De telles associations ont, depuis des années, pignon sur
rue aux Etats-Unis et en Grande-Bretagne mais il n'existe pas
encore en France au niveau national de regroupement de personnes
qui, s'estimant victimes des essais nucléaires français,
entendent s'informer et se défendre collectivement face
aux autorités.
Adressé "à tous ceux et celles qui ont participé aux expériences nucléaires de la France, au Sahara ou en Polynésie, à leurs familles ou à leurs proches", cet appel, selon le texte parvenu à l'AFP, fait état de "lettres inquiétantes (décès, maladies)" envoyées au CDRPC par des personnes ayant assisté à ces essais et précise qu'elles "se font plus nombreuses depuis que l'actualité est focalisée sur le syndrome du Golfe et des Balkans" .

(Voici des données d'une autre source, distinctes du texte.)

-- ==== Sys2Proof/Machine/Regs.lean ====
section
/-! DEFINITION. Sparse stores in one canonical form, the register words of access RI, RS and RW as such a
store (R16, R24), and each field of them by its name in the field maps: a bit is a Bool, a binary32
word the real number it stands for, every other field a number. -/
namespace Sys2Proof.Machine

/-! ## Sparse stores -/

/-- What the store holds at `a`: the listed value, else the default. -/
def cellGet {α : Type} (dflt : Nat → α) : List (Nat × α) → Nat → α
  | [], a => dflt a
  | (b, v) :: t, a => if b = a then v else cellGet dflt t a

/-- Put an entry into a list sorted by key, in place of an entry of the same key; `none` removes it. -/
def cellPut {α : Type} (a : Nat) (v : Option α) : List (Nat × α) → List (Nat × α)
  | [] => (v.map (fun x => (a, x))).toList
  | (b, w) :: t =>
    if a < b then (v.map (fun x => (a, x))).toList ++ (b, w) :: t
    else if a = b then (v.map (fun x => (a, x))).toList ++ t
    else (b, w) :: cellPut a v t

/-- Write a value: an entry equal to the default is not listed. -/
def cellSet {α : Type} [DecidableEq α] (dflt : Nat → α) (a : Nat) (v : α) (l : List (Nat × α)) : List (Nat × α) :=
  cellPut a (if v = dflt a then none else some v) l

/-- The canonical form: keys strictly rising, no entry equal to the default. -/
def cellWf {α : Type} [DecidableEq α] (dflt : Nat → α) : List (Nat × α) → Bool
  | [] => true
  | [(a, v)] => decide (v ≠ dflt a)
  | (a, v) :: (b, w) :: t => decide (v ≠ dflt a) && decide (a < b) && cellWf dflt ((b, w) :: t)

/-! ## The register words -/

/-- The register words of access RI, RS and RW: those that differ from their reset content, and beside them the stored complement words, by
the address of the value word (R20, R23); only those of paired registers can be read. -/
structure Regs where
  cells : List (Nat × Word) := []
  compl : List (Nat × Word) := []
  deriving DecidableEq, Repr

/-- The content of a register word. -/
def Regs.get (r : Regs) (a : Nat) : Word := cellGet regReset r.cells a

/-- The reset content of a complement word. -/
def regResetCompl (a : Nat) : Word := ~~~ regReset a

/-- The stored complement of a register word. -/
def Regs.getCompl (r : Regs) (a : Nat) : Word := cellGet regResetCompl r.compl a

/-- Write a register word, and its complement. -/
def Regs.set (r : Regs) (a : Nat) (v : Word) : Regs :=
  { cells := cellSet regReset a v r.cells, compl := cellSet regResetCompl a (~~~ v) r.compl }

/-- The canonical form of the register words. -/
def Regs.wf (r : Regs) : Bool := cellWf regReset r.cells && cellWf regResetCompl r.compl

"Beaucoup se débattent individuellement dans des démarches difficiles et parfois inextricables pour faire reconnaître leurs droits et le lien entre leur état de santé actuel et la période qu'ils ont vécue du temps des essais nucléaires", écrit le CDRPC qui se propose de servir de relais pour la future association de Vétérans.

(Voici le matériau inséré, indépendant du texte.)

/-- Gate drive. -/
structure GdSt where
  ax : Vector GdAx 10 := Vector.replicate 10 {}
  chop : Vector Chopper 4 := Vector.replicate 4 {}
  /-- VDRV at the ball, V, as the tick last read it -/
  vdrv : Rat := 0
  /-- under-voltage and over-voltage monitors -/
  uv : Bool := true
  ov : Bool := false
  /-- the distribution switch is closed -/
  swClosed : Bool := false
  /-- Bronze blocks the gate commands at the driver input stage (R338) -/
  blocked : Bool := true
  test : SelfTest := {}
  deriving DecidableEq, Repr


/-! ## Commands, loops, shock and the DC link (chapters 09 and 10) -/

/-- The CAN binding of an axis: its last valid setpoint message and heave message (R238, R245, R435). -/
structure CanBind where
  /-- stamp of the last valid setpoint message, TB_NOW -/
  lastAt : Option Nat := none
  run : Bool := false
  mode : Nat := 0
  value : Rat := 0
  heave : Bool := false
  armed : Bool := false
  /-- a CAN_LOST event has been written since the last message -/
  lost : Bool := false
  deriving DecidableEq, Repr

/-- The supervisor's state of a main axis: command source and command, ramp and loops, winch functions,
thermal model, impacts, ice mode and DC-link watch (Tables 6 of chapter 09 and 5 of chapter 10). -/
structure CmdAx where
  /-- source: 0 none, 1 token holder, 2 CAN, 3 lever, 4 share group -/
  src : Nat := 0
  srcNext : Nat := 0
  /-- the axis's own selection of the last tick (R238, R281): source, mode, setpoint, heave bit, origin stamp -/
  ownSrc : Nat := 0
  ownMode : Nat := 0
  ownSet : Rat := 0
  ownHeave : Bool := false
  ownStamp : Nat := 0
  /-- stamp of the last command write of the token holder -/
  wroteAt : Nat := 0
  /-- the heave reference as the work of the tick read it (R253), and its mark (R5) -/
  hcRead : Option (Nat × Rat × Rat) := none
  hcReadCan : Bool := false
  /-- the tick that read the command found that it starts the axis from READY -/
  startNext : Bool := false
  /-- the command that acts: mode, setpoint, heave bit, as the last tick read it -/
  mode : Nat := 0
  set : Rat := 0
  heave : Bool := false
  can : CanBind := {}
  /-- lever: run, armed, value in use, and invalid already recorded -/
  levRun : Bool := false
  levArmed : Bool := false
  levXu : Rat := 0
  levBad : Bool := false
  /-- ramp and speed loop (R248, R249) -/
  r : Rat := 0
  a : Rat := 0
  nRef : Rat := 0
  nf : Rat := 0
  nfPrev : Rat := 0
  int : Rat := 0
  tStar : Rat := 0
  idSup : Rat := 0
  nlim : Bool := false
  /-- the reverse case of a CATCH: the reference runs to zero against a rotor that turns the other way (R223) -/
  reverse : Bool := false
  /-- the ramp stands at the result of a CATCH, and the speed loop starts from there (R243) -/
  preset : Bool := false
  /-- the loop in use was the speed loop, or the tension loop; it was that of the share group that the axis leads; the torque it gave
  before damping -/
  speedLoop : Bool := false
  tensLoop : Bool := false
  grp : Bool := false
  tLoop : Rat := 0
  /-- winch (R251, R252) -/
  intF : Rat := 0
  tension : Rat := 0
  fEst : Bool := false
  render : Bool := false
  /-- render starts or ends at the coming boundary: true start -/
  renderNext : Option Bool := none
  /-- TB_NOW since which the tension has been below the release value -/
  renderLow : Option Nat := none
  renderAt : Nat := 0
  payout : Rat := 0
  /-- heave (R253): reference in use (t_m, v_z, a_z), n_ff, n_ff at the start of a fade and its instant -/
  hcRef : Option (Nat × Rat × Rat) := none
  /-- the reference in use came from a CAN binding whose controller uses the heritage profile (R5) -/
  hcCan : Bool := false
  nff : Rat := 0
  nffPrev : Rat := 0
  stale : Bool := false
  fade : Option (Nat × Rat) := none
  hcAge : Rat := 0
  /-- thermal model (R256, R257, R258) -/
  theta : Rat := 0
  /-- the start value of HOLD entry waits for the first conversion of the temperature input -/
  thDue : Bool := false
  fold : Bool := false
  foldNext : Option Bool := none
  twInvalid : Bool := false
  twHot : Option Nat := none
  /-- load torque and impacts (R259, R260): filtered estimate, its history with the newest first, the hold
  in force (response and end), and an impact that acts at the coming boundary -/
  tlf : Rat := 0
  tlHist : List Rat := []
  impact : Option (Nat × Nat) := none
  impactNext : Option Rat := none
  impacts : Nat := 0
  /-- torsional damping: the last two inputs and outputs of the band-pass (R261) -/
  tdX1 : Rat := 0
  tdX2 : Rat := 0
  tdY1 : Rat := 0
  tdY2 : Rat := 0
  /-- damping torque of a member of a share group in the last tick (R286) -/
  shrDamp : Rat := 0
  /-- ice mode (R262): free-up phase (0 none, 1 slewing and pausing, 2 backing), its start, the stall's
  condition since, consecutive stalls, the total, and since when |n| has been above twice ICE_NSTALL -/
  icePhase : Nat := 0
  iceAt : Nat := 0
  iceSince : Option Nat := none
  stalls : Nat := 0
  stallTotal : Nat := 0
  iceFast : Option Nat := none
  /-- crash stop (R266): in force, ordered, read by the tick now running, a command written since, and that read by the tick -/
  crash : Bool := false
  crashOrd : Bool := false
  crashNext : Bool := false
  crashOff : Bool := false
  crashSeen : Bool := false
  /-- the setpoint that the order put into the command -/
  crashSet : Rat := 0
  /-- DC-link watch (R267 to R269) -/
  kreg : Rat := 0
  kmot : Rat := 0
  /-- the factors have been formed since the release -/
  kSeen : Bool := false
  regLim : Bool := false
  motLim : Bool := false
  regOne : Option Nat := none
  motOne : Option Nat := none
  hiSince : Option Nat := none
  loSince : Option Nat := none
  critHi : Bool := false
  critLo : Bool := false
  ovCnt : Nat := 0
  /-- the DC-link input has been out of range and no conversion above MOT_END has come since -/
  vdcBad : Bool := false
  deriving DecidableEq, Repr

Créée en 1984, sous l'impulsion notamment de Bruno Barillot qui signe cet appel, cette organisation non gouvernementale de recherche et de documentation dont le siège est à Lyon, travaille notamment sur les essais nucléaires de la France et leurs conséquences sur la santé et l'environnement, essentiellement en Polynésie.
Le CDRPC a également aidé à la création, en juin 2000 à Tahiti par des polynésiens du "Comité de suivi Mururoa et nous ".

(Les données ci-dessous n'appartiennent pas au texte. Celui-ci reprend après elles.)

/-- A main axis enters STOP for `k` (R119, R243, R263). An axis in CATCH whose measurement has not ended
completes it first and enters STOP when it takes over (R225). In ASC and in the quiet states nothing changes. -/
def State.axStop (s : State) (n : Fin 6) (k : StopKind) : State :=
  let x := s.ax[n]
  let inStop := x.state == .stop
  let enters := x.state == .run || (x.state == .catching && x.cat.decided)
  if x.state = .catching ∧ !x.cat.decided ∧ k ≠ .command then
    s.modAx n (fun x => { x with
      haltReason := match k with | .fault r _ => r | _ => x.haltReason
      cat := { x.cat with stop := match x.cat.stop, k with
        | some (.fault r l), .brake | some (.fault r l), .ss1 => some (.fault r l)
        | _, _ => some k } })
  else if !inStop && !enters then s
  else
    let keep : StopKind :=
      match inStop, x.stopKind, k with
      | true, _, .fault r l => .fault r l
      | true, .fault r l, _ => .fault r l
      | _, _, _ => k
    let c := s.cmd.ax[n]
    let s :=
      if k = .command ∨ (c.speedLoop ∧ !c.grp) then s
      else s.modCmd n (fun c => { c with r := c.nf, a := 0, int := c.tStar, speedLoop := true, grp := false })
    let s := if k = .command then s else s.modCmd n (fun c => { c with icePhase := 0 })
    s.modAx n (fun x =>
      { x with
        state := .stop, stopKind := keep, still := if inStop then x.still else none, cat := {}
        stopAt := match k with
          | .fault _ _ =>
            if s.lateInBrake n k then x.stopAt
            else (match inStop && !x.stopFree, x.stopKind with | true, .fault _ _ => x.stopAt | _, _ => s.tb)
          | _ => if inStop then x.stopAt else s.tb
        stopFree := match k with
          | .fault _ _ => s.lateInBrake n k && (match x.stopKind with | .fault _ _ => x.stopFree | _ => true)
          | _ => inStop && x.stopFree
        haltReason := match k with | .fault r _ => r | _ => x.haltReason })

/-- HALT with the reaction of a fault class (R270, R271). A reaction of coast is replaced by an ASC of
cause 2 at or above n_ASC; in an ASC any other reaction makes it one of cause 2 (R235); no ASC is taken where R271 bars it. An axis that is in HALT already stays as it is. -/
def State.axFault (s : State) (n : Fin 6) (reason : Nat) (cls : FltClass) : State :=
  let code := s.reaction n cls
  let x := s.ax[n]
  if x.state = .halt then s
  else if code = 2 ∧ x.state.watched ∧ x.state ≠ .asc then s.axStop n (.fault reason false)
  else if cls = .none ∨ s.ascBarred n then s.axHaltOff n reason
  else if x.state = .asc then
    let on := x.bridge == .ascLow || x.bridge == .ascHigh
    if code ≠ 0 ∨ s.nAsc n ≤ absR x.eng.speed then
      let s := (s.modAx n (fun x => { x with
        haltReason := reason, ascFault := true
        bridge := if x.ascSt.resume.isSome then .ascWait else x.bridge
        ascSt := { x.ascSt with
          cause := 2, resume := none, onAt := (x.ascSt.resume.getD x.ascSt.onAt)
          coast := if code ≠ 0 ∨ on then x.ascSt.coast else some (1, x.eng.speed) } })).resetCommand n
      if code ≠ 0 ∨ !on then s else s.event x.ascSt.onAt (Unit.ax n) 0x0A09 1 (rpm10 x.eng.speed)
    else s.axHaltOff n reason
  else if code = 1 then
    ((s.ascEnter n 2 (s.ascSide n) false s.tb none).modAx n (fun x => { x with haltReason := reason })).resetCommand n
  else if s.nAsc n ≤ absR x.eng.speed then
    ((s.ascEnter n 2 (s.ascSide n) false s.tb (some (1, x.eng.speed))).modAx n
      (fun x => { x with haltReason := reason })).resetCommand n
  else s.axHaltOff n reason

/-- An axis in HALT with its bridge off is shorted: ASC of cause 2, its HALT reason unchanged (R272). -/
def State.coastAsc (s : State) (n : Fin 6) (speed : Rat) : State :=
  if s.ax[n].state = .halt ∧ s.ax[n].bridge = .off ∧ !s.ascBarred n then s.ascEnter n 2 (s.ascSide n) false s.tb (some (2, speed)) else s

/-- An axis in HALT whose encoder shows at least n_ASC is shorted (R272). -/
def State.encCoast (s : State) (n : Fin 6) : State :=
  let v := s.sns.enc[s.encOf n].speed
  if s.axAlloc n ∧ s.ax[n].state = .halt ∧ s.encUsable n ∧ s.nAsc n ≤ absR v then s.coastAsc n v else s

/-- Torque is removed by a safety channel: every axis is OFF or stays in HALT (R231, R334). -/
def State.axSto (s : State) (n : Fin 6) : State :=
  if !s.axAlloc n || s.ax[n].state == .halt then s else (s.axDown n .off).modAx n (fun x => { x with haltReason := 0 })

L'autre signataire de cet appel est Michel Berger qui se présente comme "vétéran des essais de Reggane", le nom de l'oasis du Sahara où ont eu lieu au début des années 60 les premières explosions de la bombe A française.
"Trente ou quarante ans après, les vétérans, rappelle par ailleurs Bruno Barillot, se souviennent qu'ils assistaient aux tirs atomiques en short et chemisette, comme au spectacle, et que personne ne les avait mis en garde".
210 essais nucléaires (atmosphériques, puis souterrains) ont été réalisés par la France depuis le premier "Gerboise bleue" au Sahara le 13 février 1960 au dernier sur l'atoll de Fangataufa (Polynésie) le 27 janvier 1996 avant l'arrêt définitif des essais.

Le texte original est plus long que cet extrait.